WORK TASK:
Copy each line of the following data that contains "DEFINITION".

MATERIAL PROVIDED:
-=-=-

-- ==== Sys2Proof/Syntax.lean ====
section
/-! DEFINITION. The commands of the module: one constructor per row of spec/opcode_table.json, with the operands its
rules name. -/
namespace Sys2Proof
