-- ==== Sys2Proof/Machine/Regs.lean ====
section
/-! DEFINITION. The register map: every register of the module under its own name, its place (R52, R53, R457) and its
fields with their types and reset values, as the register tables of the spec give them (R16, R17). -/
namespace Sys2Proof.Machine

/-- Every register, named as the spec names it. -/
inductive Reg where
  | MOD_ID
  | MOD_GRID_STAT
  | MOD_POUR_ID
  | MOD_ROW_MAP_r
  | MOD_FA_FAULT_ADDR
  | MOD_FA_FAULT_INFO
  | MOD_APERTURE_CTL
  | CLU_ID
  | CLU_CORES
  | CLU_THERM
  | CLU_VENT
  | TC_NOW
  | TC_ALIGN_STAT
  | TC_FRAME
  | TC_FRAME_TC
  | CLK_PSTEP
  | CLK_ARM_TARGET
  | CLK_ARM
  | CLK_CHG_STAT
  | CLK_STOP_STAT
  | ME_CAP
  | ME_CTL
  | ME_STAT
  | ME_FLAGS
  | ME_TILES
  | ME_GATED
  | ME_STALL
  | ME_ERR
  | ME_HASH
  | ME_LAST_TAG
  | SE_STAT
  | SE_FLAGS
  | SE_TILES
  | SE_SKIPPED
  | SE_STALL
  | SE_ERR
  | SE_HASH
  | VU_STAT
  | VU_FLAGS
  | VU_ERR
  | VU_SAMP_COUNT
  | VU_SAMP_LAST
  | VU_SAMP_STALL
  | CORE_STAT
  | CORE_SEQ
  | CORE_SC
  | CORE_MOULD
  | CORE_SEQ_ERR
  | CORE_QSTAT
  | SPD_STAT
  | SPD_ECC
  | SPD_ECC_ADDR
  | SPD_CONFLICT
  | SPD_SCRUB_CTL
  | SPD_SCRUB_STAT
  | SPD_ELASTIC
  | CCH_PART
  | CCH_HITS
  | CCH_MISSES
  | CCH_PF
  | CCH_ECC
  | CCH_HBM
  | CCH_HBM_ERR
  | LDL_CTL
  | LDL_STAT
  | LDL_ERR
  | LDL_FLAGS
  | LDL_CTX_n
  | LDL_CTXW_n
  | LDL_SECTORS
  | LDL_CLAMP
  | SPR_STAT
  | SPR_SLIP
  | SPR_SLIP_INFO
  | SPR_ERR
  | SPR_ELASTIC
  | VNT_STAT
  | VNT_ERR
  | RUN_STAT
  | RUN_DELAY
  | RUN_FEC
  | RUN_LANE_l
  | RUN_SCHED
  | RUN_ERR
  | RUN_ELASTIC
  | QUEUE_DB
  | QUEUE_BASE
  | QUEUE_CTL
  | QUEUE_STAT
  | QUEUE_WM
  | QUEUE_LEVEL
  | MOD_EVR_HEAD_n
  | MOD_EVR_TAIL_n
  | MOD_HOST_STAT_p
  | MOD_HOST_ERR_p
  | MOD_MB_SUMMARY
  | PWR_INPUT
  | PWR_CAP
  | PWR_BUDGET
  | PWR_VMIN_CTL
  | PWR_VMIN_STAT
  | PWR_SLEW
  | PWR_THERM
  | PWR_RISER_LEAD
  | PWR_CLUSTER_c
  | PWR_ENERGY_n
  | PWR_TILE_t
  | PWR_TELEM_IN_p
  | PST_STAT
  | PST_CTL
  | PST_WAKE_EN
  | PST_WAKE_STAT
  | PST_WAKE_REQ
  | PST_TICKS
  | PST_TIMER
  | PST_PAD_HOLD
  | PST_RAMP
  | PST_STAT_TICK_TC0
  | PST_CORE_PWR_r
  | MOD_BOOT_STAT
  | MOD_BOOT_ERR
  | MOD_RESET_STAT
  | MOD_PORT_BOOT
  | MOD_FLASH_INFO
  | PEP_CTL
  | PEP_SEED
  | PEP_STAT
  | PEP_RESOLVE
  | PEP_LAST
  | PEP_SWEEP
  | MOD_FAULT_CTL
  | MOD_FAULT_STAT
  | SAF_STAT
  | SAF_SLOT_ROLE
  | SAF_SLOT_FLASK
  | SAF_TAMPER
  | SAF_SECONDS
  | SAF_KEYS
  | SAF_ERR
  | DBG_STAT
  | DBG_HOLD
  | DBG_BP_MATCH_n
  | DBG_BP_LIMIT_n
  | DBG_BP_CTL_n
  | DBG_BP_HIT_n
  | MOD_LIFE
  deriving DecidableEq, Repr

/-- How a field answers reads and writes (R17). -/
inductive FTy where
  | ro | rw | w1c | w1s | wo | rc
  deriving DecidableEq, Repr

/-- A register field: its register, its lowest bit, its width, its type and its reset value. Reserved bits are no field:
they read 0 and ignore writes (R17, R18). -/
structure Fld where
  reg : Reg
  lo : Nat
  len : Nat
  ty : FTy
  reset : Nat
  deriving DecidableEq, Repr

-=-=-

RESPONSE TO THIS TASK:
/-! DEFINITION. The commands of the module: one constructor per row of spec/opcode_table.json, with the operands its
/-! DEFINITION. The register map: every register of the module under its own name, its place (R52, R53, R457) and its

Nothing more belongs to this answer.